Directed by Jeanne Labrune.
The French, or at least the French filmmakers, have always been very good at sex and Isabelle Huppert has become an expert, having played a prostitute in several films (Heaven’s Gate, Slow Motion, La Vie Promise) and pushed sexual boundaries in several others including The Piano Teacher. In Special Treatment she endears herself to audiences as Alice, a high-class prostitute who specialises in role-playing but can also exchange sex for an antique bowl that she happens to fancy. In a brilliant performance, the 58 year-old Huppert becomes a school girl, a dominatrix or a 1950s housewife to entertain her needy clients.
Then she meets a very difficult client Xavier (Bouli Lanners), an uptight psychoanalyst who had just separated from his wife and business partner. He doesn’t really know what he wants and, in some highly amusing sequences, she unsuccessfully tries several personas in order to carry out the seductions that she has been contracted to do. At the same time, Alice realises that she is not in Wonderland and doesn’t want to be in her current occupation any more. After she has to defend herself from an aggressive customer, she decides to seek professional help. Hoping that therapy will give her the strength to get another job, she tries consulting some of Xavier’s colleagues.

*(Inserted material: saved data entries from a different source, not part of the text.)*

/-- The `n` addresses from `a` upwards, mod 2^16, are device registers, and PPAGE is at none of them (20_memory.md R70). -/
def State.RegistersFrom (s : State) (a : Word) (n : Nat) : Prop :=
  ∀ k, k < n → s.NotPpage (a + BitVec.ofNat 16 k) ∧ s.dev.kindAt (s.physKey (a + BitVec.ofNat 16 k)) = some .register

/-- `i` completes, and what the devices see of it is one read of each of the addresses `reads`, in their order, and then one
write of each of `writes`, in theirs (20_memory.md R65). -/
def Accesses (i : Instr) (s : State) (reads writes : List Word) : Prop :=
  ∃ t vs, exec i s = .next t ∧ vs.length = writes.length ∧
    t.devices = (writes.zip vs).foldl (fun n w => Config.deviceWrite n (s.physKey w.1) w.2)
      (reads.foldl (fun n a => Config.deviceAfterRead n (s.physKey a)) s.devices)

/-- `t` is `base` but for what byte writes change: memory, PPAGE at its own address, the devices, and what is left of a limit
on writes. -/
def SameButMemory (base t : State) : Prop :=
  t = { base with mem := t.mem, ppage := t.ppage, devices := t.devices, writeLimit := t.writeLimit }

/-- `i` completes; the state it leaves is `base` but for memory, where the bytes `vs` were stored from `ea` upwards. -/
def StoresInto (i : Instr) (s base : State) (ea : Word) (vs : List Byte) : Prop :=
  ∃ t, exec i s = .next t ∧ SameButMemory base t ∧ BytesStored base t ea vs

/-! ### Flags as numbers -/

/-- The value is negative (10_state.md R30). -/
def isNeg {w : Nat} (v : BitVec w) : Bool := decide (v.toInt < 0)

/-- The value is zero (10_state.md R31). -/
def isZero {w : Nat} (v : BitVec w) : Bool := decide (v.toNat = 0)

/-- An exact signed result does not fit `w` bits: two's complement overflow (10_state.md R32). -/
def overflows (w : Nat) (n : Int) : Bool := decide (n < -(2 ^ (w - 1)) ∨ 2 ^ (w - 1) ≤ n)

/-- N and Z from a result. -/
def Ccr.sign {w : Nat} (c : Ccr) (r : BitVec w) : Ccr := { c with n := isNeg r, z := isZero r }

/-- N and Z from a value, V cleared (40_load_store_transfer_move.md R141, 42_logic_bit_shift.md R260). -/
def Ccr.moved {w : Nat} (c : Ccr) (v : BitVec w) : Ccr := { c.sign v with v := false }

/-- N, Z, V, C of `x + y + k`: the signed sum overflows, the unsigned sum carries (00_scope.md R10). -/
def Ccr.summed {w : Nat} (c : Ccr) (x y : BitVec w) (k : Nat) : Ccr :=
  { c.sign (BitVec.ofNat w (x.toNat + y.toNat + k)) with
    v := overflows w (x.toInt + y.toInt + k), c := decide (2 ^ w ≤ x.toNat + y.toNat + k) }

/-- The same, and H the carry out of bit 3 (10_state.md R28). -/
def Ccr.summedH (c : Ccr) (x y : Byte) (k : Nat) : Ccr :=
  { c.summed x y k with h := decide (15 < x.toNat % 16 + y.toNat % 16 + k) }

/-- N, Z, V, C of `x - y - k`: the signed difference overflows, the unsigned one borrows (00_scope.md R10). -/
def Ccr.subtracted {w : Nat} (c : Ccr) (x y : BitVec w) (k : Nat) : Ccr :=
  { c.sign (BitVec.ofInt w (x.toInt - y.toInt - k)) with
    v := overflows w (x.toInt - y.toInt - k), c := decide (x.toNat < y.toNat + k) }

/-- N and Z from the result, C the bit shifted out, V their exclusive or (42_logic_bit_shift.md R279). -/
def Ccr.shifted {w : Nat} (c : Ccr) (r : BitVec w) (out : Bool) : Ccr :=
  { c.sign r with v := isNeg r ^^ out, c := out }

/-- D as a number (10_state.md R21). -/
def State.dNat (s : State) : Nat := 256 * s.a.toNat + s.b.toNat

/-- A and B after D receives `n` mod 2^16. -/
def State.withD (s : State) (n : Nat) : State :=
  { s with a := BitVec.ofNat 8 (n / 256), b := BitVec.ofNat 8 n }

/-! ### Encodings -/

/-- The four opcodes of an instruction with an 8-bit source: immediate, direct, extended, indexed. -/
def EncodedSrc8 (mk : Src8 → Instr) (imm dir ext idx : Byte) : Prop :=
  (∀ ii, encode (mk (.imm ii)) = [imm, ii]) ∧ (∀ dd, encode (mk (.dir dd)) = [dir, dd]) ∧
    (∀ a, encode (mk (.ext a)) = ext :: wordBE a) ∧ ∀ i, encode (mk (.idx i)) = idx :: i.bytes

/-- The four opcodes of an instruction with a 16-bit source. -/
def EncodedSrc16 (mk : Src16 → Instr) (imm dir ext idx : Byte) : Prop :=
  (∀ v, encode (mk (.imm v)) = imm :: wordBE v) ∧ (∀ dd, encode (mk (.dir dd)) = [dir, dd]) ∧
    (∀ a, encode (mk (.ext a)) = ext :: wordBE a) ∧ ∀ i, encode (mk (.idx i)) = idx :: i.bytes

/-- The three opcodes of an instruction on a memory operand, with the bytes that follow the operand. -/
def EncodedMem (mk : MemOp → Instr) (dir ext idx : Byte) (tail : List Byte) : Prop :=
  (∀ dd, encode (mk (.dir dd)) = [dir, dd] ++ tail) ∧ (∀ a, encode (mk (.ext a)) = ext :: wordBE a ++ tail) ∧
    ∀ i, encode (mk (.idx i)) = idx :: i.bytes ++ tail

/-- The two opcodes of an instruction on a memory operand with no direct form. -/
def EncodedExt (mk : ExtIdx → Instr) (ext idx : Byte) : Prop :=
  (∀ a, encode (mk (.ext a)) = ext :: wordBE a) ∧ ∀ i, encode (mk (.idx i)) = idx :: i.bytes

/-! ### Registers, transfers, shifts and sums as numbers -/

/-- Instructions that transfer control, stop, or may be interrupted half way. -/
def mayLeaveLine : Instr → Bool
  | .bgnd | .dbeq _ _ | .dbne _ _ | .tbeq _ _ | .tbne _ _ | .ibeq _ _ | .ibne _ _ | .unassignedLoopPostbyte _ _
  | .jmp _ | .bsr _ | .rtc | .rti | .brset _ _ _ | .brclr _ _ _ | .jsr _ | .page2Prebyte | .bra _ | .brn _ | .bhi _
  | .bls _ | .bcc _ | .bcs _ | .bne _ | .beq _ | .bvc _ | .bvs _ | .bpl _ | .bmi _ | .bge _ | .blt _ | .bgt _ | .ble _
  | .bhs _ | .blo _ | .wavr | .rts | .wai | .swi | .call _ | .lbra _ | .lbrn _ | .lbhi _ | .lbls _ | .lbcc _ | .lbcs _
  | .lbne _ | .lbeq _ | .lbvc _ | .lbvs _ | .lbpl _ | .lbmi _ | .lbge _ | .lblt _ | .lbgt _ | .lble _ | .lbhs _
  | .lblo _ | .rev | .revw | .wav | .stop | .trap _ => true
  | _ => false

/-- The number a base register holds, PC as a base being the address after the instruction (30_encoding.md R100, R108). -/
def baseNat (r : BaseReg) (npc : Word) (s : State) : Int :=
  match r with
  | .x => s.x.toNat
  | .y => s.y.toNat
  | .sp => s.sp.toNat
  | .pc => npc.toNat

/-- The code of a base register in an indexed postbyte (30_encoding.md R100). -/
def baseCode : BaseReg → Nat
  | .x => 0
  | .y => 1
  | .sp => 2
  | .pc => 3

/-- The step of an auto form: codes 0 to 7 add 1 to 8, codes 8 to 15 subtract 8 to 1 (30_encoding.md R105). -/
def autoStep (n : BitVec 4) : Int := if n.toNat < 8 then n.toNat + 1 else n.toNat - 16

/-- The CCR after `write_ccr(v)`: every bit from `v`, X only kept or cleared (10_state.md R25, R27). -/
def Ccr.fromData (c : Ccr) (v : Byte) : Ccr :=
  { s := decide (v.toNat / 128 % 2 = 1), x := c.x && decide (v.toNat / 64 % 2 = 1), h := decide (v.toNat / 32 % 2 = 1),
    i := decide (v.toNat / 16 % 2 = 1), n := decide (v.toNat / 8 % 2 = 1), z := decide (v.toNat / 4 % 2 = 1),
    v := decide (v.toNat / 2 % 2 = 1), c := decide (v.toNat % 2 = 1) }

/-- The CCR as a number, bit 7 to bit 0 `S X H I N Z V C` (10_state.md R25). -/
def Ccr.nat (c : Ccr) : Nat :=
  128 * c.s.toNat + 64 * c.x.toNat + 32 * c.h.toNat + 16 * c.i.toNat + 8 * c.n.toNat + 4 * c.z.toNat + 2 * c.v.toNat +
    c.c.toNat

/-- The code of a register in the postbyte of TFR and EXG (30_encoding.md R113). -/
def regCode : XReg → Nat
  | .a => 0
  | .b => 1
  | .ccr => 2
  | .tmp => 3
  | .d => 4
  | .x => 5
  | .y => 6
  | .sp => 7

/-- The code of a counter in the postbyte of the loop primitives (30_encoding.md R114). -/
def loopCode : LoopReg → Nat
  | .a => 0
  | .b => 1
  | .d => 4
  | .x => 5
  | .y => 6
  | .sp => 7

/-- The number a register code stands for; code 3 is TMP3 as the first register and TMP2 as the second, a free value unless
the last instruction's rule states it (40_load_store_transfer_move.md R160, R164; log 8). -/
def regNat (r : XReg) (first : Bool) (s : State) : Nat :=
  match r with
  | .a => s.a.toNat
  | .b => s.b.toNat
  | .ccr => s.ccr.nat
  | .tmp => if first then s.tmp3Value.toNat else s.tmp2Value.toNat
  | .d => s.dNat
  | .x => s.x.toNat
  | .y => s.y.toNat
  | .sp => s.sp.toNat

/-- The register a code names receives a number, mod its width (40_load_store_transfer_move.md R160, R162). -/
def putReg (r : XReg) (first : Bool) (n : Nat) (s : State) : State :=
  match r with
  | .a => { s with a := BitVec.ofNat 8 n }
  | .b => { s with b := BitVec.ofNat 8 n }
  | .ccr => { s with ccr := s.ccr.fromData (BitVec.ofNat 8 n) }
  | .tmp => if first then { s with tmp3 := BitVec.ofNat 16 n, tmp3Known := true }
      else { s with tmp2 := BitVec.ofNat 16 n, tmp2Known := true }
  | .d => s.withD n
  | .x => { s with x := BitVec.ofNat 16 n }
  | .y => { s with y := BitVec.ofNat 16 n }
  | .sp => { s with sp := BitVec.ofNat 16 n }

/-- Both digits of a byte are decimal (41_arith.md R214). -/
def isBcd (v : Byte) : Bool := decide (v.toNat % 16 ≤ 9) && decide (v.toNat / 16 ≤ 9)

/-- The number two decimal digits write. -/
def bcdNat (v : Byte) : Nat := 10 * (v.toNat / 16) + v.toNat % 16

/-- The five movements of 42_logic_bit_shift.md R279. -/
inductive ShiftKind where
  | left | arithmeticRight | logicalRight | rotateLeft | rotateRight
  deriving DecidableEq, Repr

/-- The result of a shift or rotate by one, as arithmetic on the value; `cin` is C on entry (42_logic_bit_shift.md R279). -/
def ShiftKind.res {w : Nat} (k : ShiftKind) (cin : Bool) (v : BitVec w) : BitVec w :=
  match k with
  | .left => BitVec.ofNat w (2 * v.toNat)
  | .arithmeticRight => BitVec.ofInt w (v.toInt / 2)
  | .logicalRight => BitVec.ofNat w (v.toNat / 2)
  | .rotateLeft => BitVec.ofNat w (2 * v.toNat + cin.toNat)
  | .rotateRight => BitVec.ofNat w ((v.toNat + 2 ^ w * cin.toNat) / 2)

/-- The bit shifted out (42_logic_bit_shift.md R279). -/
def ShiftKind.out {w : Nat} (k : ShiftKind) (v : BitVec w) : Bool :=
  match k with
  | .left => decide (2 ^ w ≤ 2 * v.toNat)
  | .rotateLeft => decide (2 ^ w ≤ 2 * v.toNat)
  | .arithmeticRight => decide (v.toNat % 2 = 1)
  | .logicalRight => decide (v.toNat % 2 = 1)
  | .rotateRight => decide (v.toNat % 2 = 1)

/-- Instruction `i`, one byte `op`, shifts or rotates A. -/
def ShiftsA (k : ShiftKind) (s : State) (i : Instr) (op : Byte) : Prop :=
  CompletesInto i s { s with
    a := k.res s.ccr.c s.a, ccr := s.ccr.shifted (k.res s.ccr.c s.a) (k.out s.a), pc := s.npc 1 } ∧ encode i = [op]

/-- Instruction `i`, one byte `op`, shifts or rotates B. -/
def ShiftsB (k : ShiftKind) (s : State) (i : Instr) (op : Byte) : Prop :=
  CompletesInto i s { s with
    b := k.res s.ccr.c s.b, ccr := s.ccr.shifted (k.res s.ccr.c s.b) (k.out s.b), pc := s.npc 1 } ∧ encode i = [op]

/-- Instruction `i`, one byte `op`, shifts D. -/
def ShiftsD (k : ShiftKind) (s : State) (i : Instr) (op : Byte) : Prop :=
  let d := BitVec.ofNat 16 s.dNat
  CompletesInto i s { s.withD (k.res s.ccr.c d).toNat with
    ccr := s.ccr.shifted (k.res s.ccr.c d) (k.out d), pc := s.npc 1 } ∧ encode i = [op]

/-- Instruction `mk ad` shifts or rotates the byte at its effective address, reading it once (20_memory.md R65). -/
def ShiftsMemory (k : ShiftKind) (s : State) (mk : ExtIdx → Instr) (ad : ExtIdx) (ext idx : Byte) : Prop :=
  let p := s.npc (1 + ad.len)
  let ea := ad.ea p s
  let u := ad.side p s
  let r := k.res s.ccr.c (u.readByte ea)
  StoresInto (mk ad) s { u.touch ea with ccr := s.ccr.shifted r (k.out (u.readByte ea)), pc := p } ea [r] ∧
    EncodedExt mk ext idx

/-- Instruction `i`, whose bytes are `bs`, goes to the address after it plus `off`, mod 2^16, when `cond` holds, and to the
address after it when not; nothing else changes (30_encoding.md R97). -/
def Branches (i : Instr) (bs : List Byte) (s : State) (cond : Bool) (off : Int) : Prop :=
  CompletesInto i s { s with pc := BitVec.ofInt 16 (s.pc.toNat + bs.length + if cond then off else 0) } ∧ encode i = bs

/-- The number a loop counter holds, its width and the state with another number in it (45_branch.md R424). -/
def loopCounter (r : LoopReg) (s : State) : Nat × Nat × (Int → State) :=
  match r with
  | .a => (s.a.toNat, 8, fun n => { s with a := BitVec.ofInt 8 n })
  | .b => (s.b.toNat, 8, fun n => { s with b := BitVec.ofInt 8 n })
  | .d => (s.dNat, 16, fun n => s.withD (n % 65536).toNat)
  | .x => (s.x.toNat, 16, fun n => { s with x := BitVec.ofInt 16 n })
  | .y => (s.y.toNat, 16, fun n => { s with y := BitVec.ofInt 16 n })
  | .sp => (s.sp.toNat, 16, fun n => { s with sp := BitVec.ofInt 16 n })

/-- Instruction `i`, the opcode $04, a postbyte of kind `kind` and the low byte of the offset, adds `delta` to its counter mod
2^width and branches by `off` when the new count is zero (`onZero`) or is not (30_encoding.md R114, 45_branch.md R424). -/
def LoopsBy (kind : Nat) (delta : Int) (onZero : Bool) (i : Instr) (s : State) (r : LoopReg) (off : BitVec 9) : Prop :=
  let k := loopCounter r s
  let n := ((k.1 : Int) + delta) % 2 ^ k.2.1
  CompletesInto i s { k.2.2 n with
    pc := BitVec.ofInt 16 (s.pc.toNat + 3 + if decide (n = 0) = onZero then off.toInt else 0) } ∧
  encode i = [0x04, BitVec.ofNat 8 (32 * kind + (if off.toInt < 0 then 16 else 0) + loopCode r), BitVec.ofNat 8 off.toNat]

/-- The nine bytes of an interrupt frame from its lowest address upwards: CCR, B, A, X, Y, return address
(60_exceptions.md R508). -/
def State.frameBytes (s : State) (ret : Word) : List Byte :=
  [BitVec.ofNat 8 s.ccr.nat, s.b, s.a] ++ wordBE s.x ++ wordBE s.y ++ wordBE ret

/-- The state after an exception entry but for memory: SP nine lower, the PC at `target`, I set, X set if `setX`, `i_delay` 0,
RUNNING; A, B, X, Y and PPAGE kept, no rule element read ahead (60_exceptions.md R506, R509), TMP2 and TMP3 not counted as
stated, which is the model's choice (log 8). -/
def State.entered (s : State) (target : Word) (setX : Bool) : State :=
  { s with sp := s.sp - 9, pc := target, ccr := { s.ccr with i := true, x := s.ccr.x || setX }, iDelay := false,
           run := .running, tmp2Known := false, tmp3Known := false, ruleAhead := none }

I know that it is not exactly an original concept to juxtapose the work of a prostitute the work of a psychoanalyst, as they both dealing with challenging people who generally have special needs, but I found the comparisons extremely entertaining. Alice and Xavier share many things in common including being unhappy with their respective lines of work. Both want to change their lives but neither of them knows how to go about it. Fortunately there’s a guardian antique angel being passed around from character to character to help out.